Ветер усиливается, обжигает ледяным дыханием лицо, метет палые листья и снежную крупу по середине улицы. Мы жмемся к домам – темным, унылым громадам на фоне пепельного неба, к палисадникам, лужайкам, лестницам и гаражам. Некоторые окна озарены ярко и празднично, за другими – мерцают экраны телевизоров, движутся тени, происходит какая-то возня. Третьи – наглухо зашторены, загорожены ставнями, роллами, трисами, закрыты, как глаза крепко спящего человека. Чужой свет не греет, даже если это – свет счастья. И все-таки нас влечет к нему, как мотыльков к горящим фонарям. Так хочется протянуть к нему ладони, поймать хотя бы один золотой лучик, а лучше много – пить его, как душистый, янтарный чай, наслаждаясь каждым глотком.

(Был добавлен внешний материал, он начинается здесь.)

@[simp] theorem State.offer_settings (w : Word) (s : State) : (s.offer w).settings = s.settings := rfl
@[simp] theorem State.offer_frame (w : Word) (s : State) : (s.offer w).frame = s.frame := rfl
@[simp] theorem State.offer_csum (w : Word) (s : State) : (s.offer w).csum = s.csum := rfl
@[simp] theorem State.offer_data (w : Word) (s : State) : (s.offer w).data = s.data := rfl
@[simp] theorem State.offer_schedR (w : Word) (s : State) : (s.offer w).schedR = s.schedR := rfl
@[simp] theorem State.offer_frameV (w : Word) (s : State) : (s.offer w).frameV = s.frameV := rfl
@[simp] theorem State.offer_dataV (w : Word) (s : State) : (s.offer w).dataV = s.dataV := rfl
@[simp] theorem State.offer_schedV (w : Word) (s : State) : (s.offer w).schedV = s.schedV := rfl
@[simp] theorem State.offer_emitDone (w : Word) (s : State) : (s.offer w).emitDone = s.emitDone := rfl
@[simp] theorem State.offer_errSeen (w : Word) (s : State) : (s.offer w).errSeen = s.errSeen := rfl
@[simp] theorem State.offer_err (w : Word) (s : State) : (s.offer w).err = s.err := rfl
@[simp] theorem State.offer_emitPhase (w : Word) (s : State) : (s.offer w).emitPhase = .idle := rfl
@[simp] theorem State.offer_emitIdx (w : Word) (s : State) : (s.offer w).emitIdx = s.emitIdx := rfl
@[simp] theorem State.offer_emitResult (w : Word) (s : State) : (s.offer w).emitResult = s.emitResult := rfl
@[simp] theorem State.offer_handles (w : Word) (s : State) : (s.offer w).handles = s.handles := rfl
@[simp] theorem State.offer_cfg (w : Word) (s : State) : (s.offer w).cfg = s.cfg := rfl
@[simp] theorem State.offer_port (w : Word) (s : State) : (s.offer w).port = w :: s.port := rfl
@[simp] theorem State.offer_turns (w : Word) (s : State) : (s.offer w).turns = {} :: s.turns := rfl
@[simp] theorem State.offer_trace (w : Word) (s : State) : (s.offer w).trace = s.trace := rfl
@[simp] theorem State.offer_staged (w : Word) (s : State) : (s.offer w).staged = s.staged := rfl

@[simp] theorem State.inPhase_settings (p : Phase) (s : State) : (s.inPhase p).settings = s.settings := rfl
@[simp] theorem State.inPhase_frame (p : Phase) (s : State) : (s.inPhase p).frame = s.frame := rfl
@[simp] theorem State.inPhase_csum (p : Phase) (s : State) : (s.inPhase p).csum = s.csum := rfl
@[simp] theorem State.inPhase_data (p : Phase) (s : State) : (s.inPhase p).data = s.data := rfl
@[simp] theorem State.inPhase_schedR (p : Phase) (s : State) : (s.inPhase p).schedR = s.schedR := rfl
@[simp] theorem State.inPhase_frameV (p : Phase) (s : State) : (s.inPhase p).frameV = s.frameV := rfl
@[simp] theorem State.inPhase_dataV (p : Phase) (s : State) : (s.inPhase p).dataV = s.dataV := rfl
@[simp] theorem State.inPhase_schedV (p : Phase) (s : State) : (s.inPhase p).schedV = s.schedV := rfl
@[simp] theorem State.inPhase_emitDone (p : Phase) (s : State) : (s.inPhase p).emitDone = s.emitDone := rfl
@[simp] theorem State.inPhase_errSeen (p : Phase) (s : State) : (s.inPhase p).errSeen = s.errSeen := rfl
@[simp] theorem State.inPhase_err (p : Phase) (s : State) : (s.inPhase p).err = s.err := rfl
@[simp] theorem State.inPhase_emitPhase (p : Phase) (s : State) : (s.inPhase p).emitPhase = p := rfl
@[simp] theorem State.inPhase_emitIdx (p : Phase) (s : State) : (s.inPhase p).emitIdx = s.emitIdx := rfl
@[simp] theorem State.inPhase_emitResult (p : Phase) (s : State) : (s.inPhase p).emitResult = s.emitResult := rfl
@[simp] theorem State.inPhase_handles (p : Phase) (s : State) : (s.inPhase p).handles = s.handles := rfl
@[simp] theorem State.inPhase_cfg (p : Phase) (s : State) : (s.inPhase p).cfg = s.cfg := rfl
@[simp] theorem State.inPhase_port (p : Phase) (s : State) : (s.inPhase p).port = s.port := rfl
@[simp] theorem State.inPhase_turns (p : Phase) (s : State) : (s.inPhase p).turns = s.turns := rfl
@[simp] theorem State.inPhase_trace (p : Phase) (s : State) : (s.inPhase p).trace = s.trace := rfl
@[simp] theorem State.inPhase_staged (p : Phase) (s : State) : (s.inPhase p).staged = s.staged := rfl

@[simp] theorem State.withPort_settings (ws : List Word) (s : State) : (s.withPort ws).settings = s.settings := rfl
@[simp] theorem State.withPort_frame (ws : List Word) (s : State) : (s.withPort ws).frame = s.frame := rfl
@[simp] theorem State.withPort_csum (ws : List Word) (s : State) : (s.withPort ws).csum = s.csum := rfl
@[simp] theorem State.withPort_data (ws : List Word) (s : State) : (s.withPort ws).data = s.data := rfl
@[simp] theorem State.withPort_schedR (ws : List Word) (s : State) : (s.withPort ws).schedR = s.schedR := rfl
@[simp] theorem State.withPort_frameV (ws : List Word) (s : State) : (s.withPort ws).frameV = s.frameV := rfl
@[simp] theorem State.withPort_dataV (ws : List Word) (s : State) : (s.withPort ws).dataV = s.dataV := rfl
@[simp] theorem State.withPort_schedV (ws : List Word) (s : State) : (s.withPort ws).schedV = s.schedV := rfl
@[simp] theorem State.withPort_emitDone (ws : List Word) (s : State) : (s.withPort ws).emitDone = s.emitDone := rfl
@[simp] theorem State.withPort_errSeen (ws : List Word) (s : State) : (s.withPort ws).errSeen = s.errSeen := rfl
@[simp] theorem State.withPort_err (ws : List Word) (s : State) : (s.withPort ws).err = s.err := rfl
@[simp] theorem State.withPort_emitPhase (ws : List Word) (s : State) : (s.withPort ws).emitPhase = s.emitPhase := rfl
@[simp] theorem State.withPort_emitIdx (ws : List Word) (s : State) : (s.withPort ws).emitIdx = s.emitIdx := rfl
@[simp] theorem State.withPort_emitResult (ws : List Word) (s : State) : (s.withPort ws).emitResult = s.emitResult := rfl
@[simp] theorem State.withPort_handles (ws : List Word) (s : State) : (s.withPort ws).handles = s.handles := rfl
@[simp] theorem State.withPort_cfg (ws : List Word) (s : State) : (s.withPort ws).cfg = s.cfg := rfl
@[simp] theorem State.withPort_port (ws : List Word) (s : State) : (s.withPort ws).port = ws := rfl
@[simp] theorem State.withPort_turns (ws : List Word) (s : State) : (s.withPort ws).turns = s.turns := rfl
@[simp] theorem State.withPort_trace (ws : List Word) (s : State) : (s.withPort ws).trace = s.trace := rfl
@[simp] theorem State.withPort_staged (ws : List Word) (s : State) : (s.withPort ws).staged = s.staged := rfl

Мне хочется верить в этот свет, в то, что он настоящий, честный, что под ним не скрывается боль.
Ночь скрадывает изъяны. Но я вижу штукатурку, взломанную плющем, пегую, грязную, по которой прошла извилистая трещина. Если прищуриться, можно разглядеть на стене силуэт оленя с ветвистыми рогами. То ли трещина такой формы, то ли густыми зарослями плюща полускрыт давний рисунок. Но прекрасный зверь стоит гордо, как живой, в своем собственном, волшебном лесу. Дом стар и запущен. Подъездная дорожка заросла травой. У почтового ящика некогда тонкий сорный стебелек вытянулся в целое дерево, травянистое, с крупными, увядшими цветами, и – только дай ему волю – так и норовит запустить ветки в щель для писем. А в окне первого этажа - рассеянный легкой тюлевой занавеской – теплится слабый огонь. То ли свеча, то ли крохотная лампочка, возможно, ночник. Почему-то мне кажется, что именно в таких неухоженных стенах царит мир, согласие и доброта.

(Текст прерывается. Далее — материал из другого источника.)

-- ==== Sys2Proof/Tests/Slice0.lean ====
section
/-! SUPPORT. The model's own tests: expected values from 95_test_vectors.md and the rules named, worked out by hand;
then, for every statement with hypotheses, a witness that meets them. -/

namespace Sys2Proof.Tests

open Sys2Proof Sys2Proof.Machine

/-! Configurations EX and EX1 (92_eei_decisions.md D37). -/

/-- CFG.FIELD_MAP of EX. -/
def exFields : FieldMap := ⟨5, 3, 0, 1, 0, 3⟩

/-- CFG.TIMING of EX. -/
def exTiming : Timing := ⟨3400#32, 1700#32, 400#32, 500#32, 1300#32, 400#32, 17000#32⟩

/-- EX: every template symbol 0. -/
def exParams : Params := ⟨Vector.replicate 18 0#8, exFields, exTiming, none⟩

def exCfg : Cfg := { params := exParams, wf := by decide }

/-- EX1: every template symbol 1. -/
def ex1Cfg : Cfg := { params := { exParams with template := Vector.replicate 18 0xFF#8 }, wf := by decide }

/-- EX right after reset. -/
def ex : State := State.afterReset exCfg

/-- The next state of an outcome, `s` where there is none. -/
def nextOf (s : State) : Host.Outcome State Fault Refusal → State
  | .next t => t
  | .fault _ => s
  | .refused _ => s

/-- The state after a command. -/
def after (i : Instr) (s : State) : State := nextOf s (exec i s)

/-- The state after a step. -/
def stepped (s : State) : State := nextOf s (step s)

/-- ENC-1: on, heat, 24, low, auto. -/
def enc1 : Instr := .encode 1#2 0#3 1#3 0#3 24#8

/-! Decoding: words written out from R72, R73, R74 and R81. -/

/-- ENC-1 bit by bit: RSV 00000000, TEMP 00011000, RSV 0, DIR 000, FAN 001, MODE 000, POWER 01, OP 0001. -/
theorem test_decode_encode : decode 0b00000000000110000000001000010001#32 = .ok enc1 := by decide

/-- ENC-4, every field different: TEMP 00011111, DIR 110, FAN 011, MODE 001, POWER 01. -/
theorem test_decode_encode_fields :
    decode 0b00000000000111110110011001010001#32 = .ok (.encode 1#2 1#3 3#3 6#3 31#8) := by decide

theorem test_decode_checksum : decode 0b00000000000000000000000000000010#32 = .ok .checksum := by decide

theorem test_decode_translate : decode 0b00000000000000000000000000000011#32 = .ok .translate := by decide

/-- SEQUENCE -1 (R81). -/
theorem test_decode_sequence : decode 0b00000000111111110000000000000100#32 = .ok (.sequence 255#8) := by decide

theorem test_decode_emit : decode 0b00000000000000000000000000000101#32 = .ok .emit := by decide

/-- ENC-X1 to ENC-X3, CK-C4, TR-7, SQ-10, SQ-11, EM-8: reserved bits. -/
theorem test_decode_reserved_bits :
    [0x00188211#32, 0x01180211#32, 0x80000001#32].map decode = List.replicate 3 (.error (.reservedBits 1#4)) ∧
      decode 0x12#32 = .error (.reservedBits 2#4) ∧ decode 0x13#32 = .error (.reservedBits 3#4) ∧
      [0x01010004#32, 0x00010014#32].map decode = List.replicate 2 (.error (.reservedBits 4#4)) ∧
      decode 0x15#32 = .error (.reservedBits 5#4) := by decide

/-- Opcodes 0x0 and 0x6 to 0xF (R76). -/
theorem test_decode_illegal_opcodes :
    decode 0#32 = .error (.illegalOpcode 0#4) ∧
      (List.range 10).all (fun k => decide (decode (BitVec.ofNat 32 (6 + k)) = .error (.illegalOpcode (BitVec.ofNat 4 (6 + k))))) = true := by
  decide

/-- A table row's bits above `nbits` are 0, and a longer row is no command. -/
theorem test_decodeTableWord :
    decodeTableWord 32 0x00180211 = some enc1 ∧ decodeTableWord 8 0x102 = some .checksum ∧
      decodeTableWord 40 0x100000002 = none ∧ decodeTableWord 32 0 = none := by decide

/-! WellFormed smoke tests: an ill-formed term for each check, which the check refuses. -/

def goodSettings : AsmSettings := ⟨.name .on, .name .heat, 24, .name .low, .name .auto⟩

theorem test_wf_instr : Instr.wf enc1 = true ∧ AsmLine.wf (.encode goodSettings) = true := by decide

theorem test_refused_powerRange : AsmLine.failed (.encode { goodSettings with power := .code 4 }) = [.powerRange] := by decide

theorem test_refused_modeRange : AsmLine.failed (.encode { goodSettings with mode := .code 8 }) = [.modeRange] := by decide

theorem test_refused_tempRange :
    AsmLine.failed (.encode { goodSettings with temp := 128 }) = [.tempRange] ∧
      AsmLine.failed (.encode { goodSettings with temp := -129 }) = [.tempRange] := by decide

theorem test_refused_fanRange : AsmLine.failed (.encode { goodSettings with fan := .code 8 }) = [.fanRange] := by decide

theorem test_refused_dirRange : AsmLine.failed (.send { goodSettings with dir := .code 8 } 0) = [.dirRange] := by decide

theorem test_refused_repRange :
    AsmLine.failed (.sequence 128) = [.repRange] ∧ AsmLine.failed (.resend (-129)) = [.repRange] := by decide

theorem test_refused_wordRange : AsmLine.failed (.word 0x100000000) = [.wordRange] := by decide

theorem test_cfg_ex_passes : exParams.firstFailed = none ∧ exParams.wf = true := by decide

theorem test_refused_fmFits : Params.firstFailed { exParams with fieldMap := { exFields with dirOff := 6 } } = some .fmFits := by decide

theorem test_refused_fmDisjoint9 :
    Params.firstFailed { exParams with fieldMap := { exFields with dirOff := 1 } } = some .fmDisjoint9 := by decide

theorem test_refused_tmOneGtZero :
    Params.firstFailed { exParams with timing := { exTiming with oneOff := 500#32 } } = some .tmOneGtZero := by decide

theorem test_refused_tmZeroGtSep :
    Params.firstFailed { exParams with timing := { exTiming with zeroOff := 400#32 } } = some .tmZeroGtSep := by decide

/-! The commands, in EX. -/

/-- ENC-1 (R114): num of bytes 5 to 9 and 17; SETTINGS = 0x00180210 (RS-3). -/
theorem test_encode_enc1 :
    ((after enc1 ex).frame.toList.drop 5).take 5 = [0x20#8, 0x08#8, 0x01#8, 0x00#8, 0x01#8] ∧
      (after enc1 ex).frame[17] = 0x2A#8 ∧ (after enc1 ex).settings = 0x00180210#32 := by decide

/-- ENC-8 in EX1: off, heat, 16, auto, auto; the all-ones template, checksum 0x6F. -/
theorem test_encode_enc8 :
    ((encodedFrame ex1Cfg.params 0#2 0#3 0#3 0#3 16#8).toList.drop 5).take 5 = [0xDF#8, 0xEF#8, 0xF0#8, 0xF9#8, 0xC4#8] ∧
      (encodedFrame ex1Cfg.params 0#2 0#3 0#3 0#3 16#8)[17] = 0x6F#8 := by decide

/-- CK-2 and CK-3. -/
theorem test_checksum_function :
    sum17 (Vector.replicate 18 0xFF#8) = 4335 ∧ checksum17 (Vector.replicate 18 0xFF#8) = 0xEF ∧
      checksum17 (Vector.ofFn fun b : Fin 18 => BitVec.ofNat 8 b.val) = 0x88 := by decide

/-- CHECKSUM writes byte 17 and CSUM, and clears ERR but not ERR_SEEN (CK-C5). -/
theorem test_checksum_command :
    let t := after .checksum { ex with frame := Vector.replicate 18 0xFF#8, err := .illegal, errSeen := true }
    t.frame[17] = 0xEF#8 ∧ t.csum = 0xEF#8 ∧ t.err = .none ∧ t.errSeen = true := by decide

/-- Bit 45 of ENC-1's Frame (byte 5, symbol 5) is 1 and bit 44 is 0: entries 88 to 91 of TR-2. -/
theorem test_translate_entries :
    let t := after .translate { ex with frame := (Vector.replicate 18 0#8).set 5 0x20#8, schedV := true }
    (t.data.toList.drop 88).take 4 = [400#32, 500#32, 400#32, 1300#32] ∧ t.dataV = true ∧ t.schedV = false := by decide +kernel

/-- SQ-5: the largest repeat count, NSEG and LEN. -/
theorem test_sequence_largest :
    let t := after (.sequence 127#8) { ex with dataV := true }
    hostRead 3#12 t = 0x7F#32 ∧ hostRead 4#12 t = 384#32 ∧ hostRead 5#12 t = 37376#32 := by decide

/-- SQ-9: NEG_REPEAT, not NODATA; and SQ-8. -/
theorem test_sequence_rejections :
    (after (.sequence 255#8) ex).err = .negRepeat ∧ (after (.sequence 5#8) ex).err = .nodata ∧
      hostRead 0#12 (after (.sequence 5#8) ex) = 0x220#32 := by decide

/-- SQ-2 and SQ-3: the segment orders. -/
theorem test_segments :
    segments 1 = [.header, .dataSeg, .spacer, .header, .dataSeg, .trailer] ∧
      segments 2 = [.header, .dataSeg, .spacer, .header, .dataSeg, .spacer, .header, .dataSeg, .trailer] := by decide

/-- EMIT's accepting step (R170): the request, the phase, STATUS = BUSY, DATA_V, SCHED_V, WAIT_RESET. -/
theorem test_emit_accepted :
    let t := after .emit { ex with dataV := true, schedV := true }
    t.trace = [.reset] ∧ t.emitPhase = .waitReset ∧ hostRead 0#12 t = 0x4D#32 := by decide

Мой родительский дом лгал прохожим безупречной побелкой. Кокетливо выставлял на всеобщее обозрение резное крыльцо и начищенные до блеска перила. Наверное, он и сейчас дрейфует сквозь годы, словно утративший команду летучий голландец. И ни грязь, ни плющ, ни растущая сквозь камни трава не пятнают его чистоты. Не думаю, что он хоть сколько-то изменился с тех пор. Корабли-призраки не стареют. А в то время о нем – как самоотверженный капитан – заботилась моя бабуля.
Бабушка, мир ее праху, не терпела никакого безобразия снаружи, а с тем, что внутри, сделать ничего не могла, потому что легко отмыть стену от пыли, но не чужое сердце от горя. Помню, как под несущиеся мне вслед пьяные угрозы отца я убегал в ночь. И бродил до утра по тихому поселку, до первых лучей, еще не рассветных, а сумеречных, жемчужно-серых, прозрачных, как дождевая вода. Возвращался домой, ослабевший и дрожащий от холода, и чуть ли не падал в объятия встревоженной бабули. Бабушка обнимала меня сухонькими руками, похожими на птичьи лапы, и, прижимая к себе, шептала:
- Ох, горе... Всю ночь где-то ходил... нельзя так... не надо.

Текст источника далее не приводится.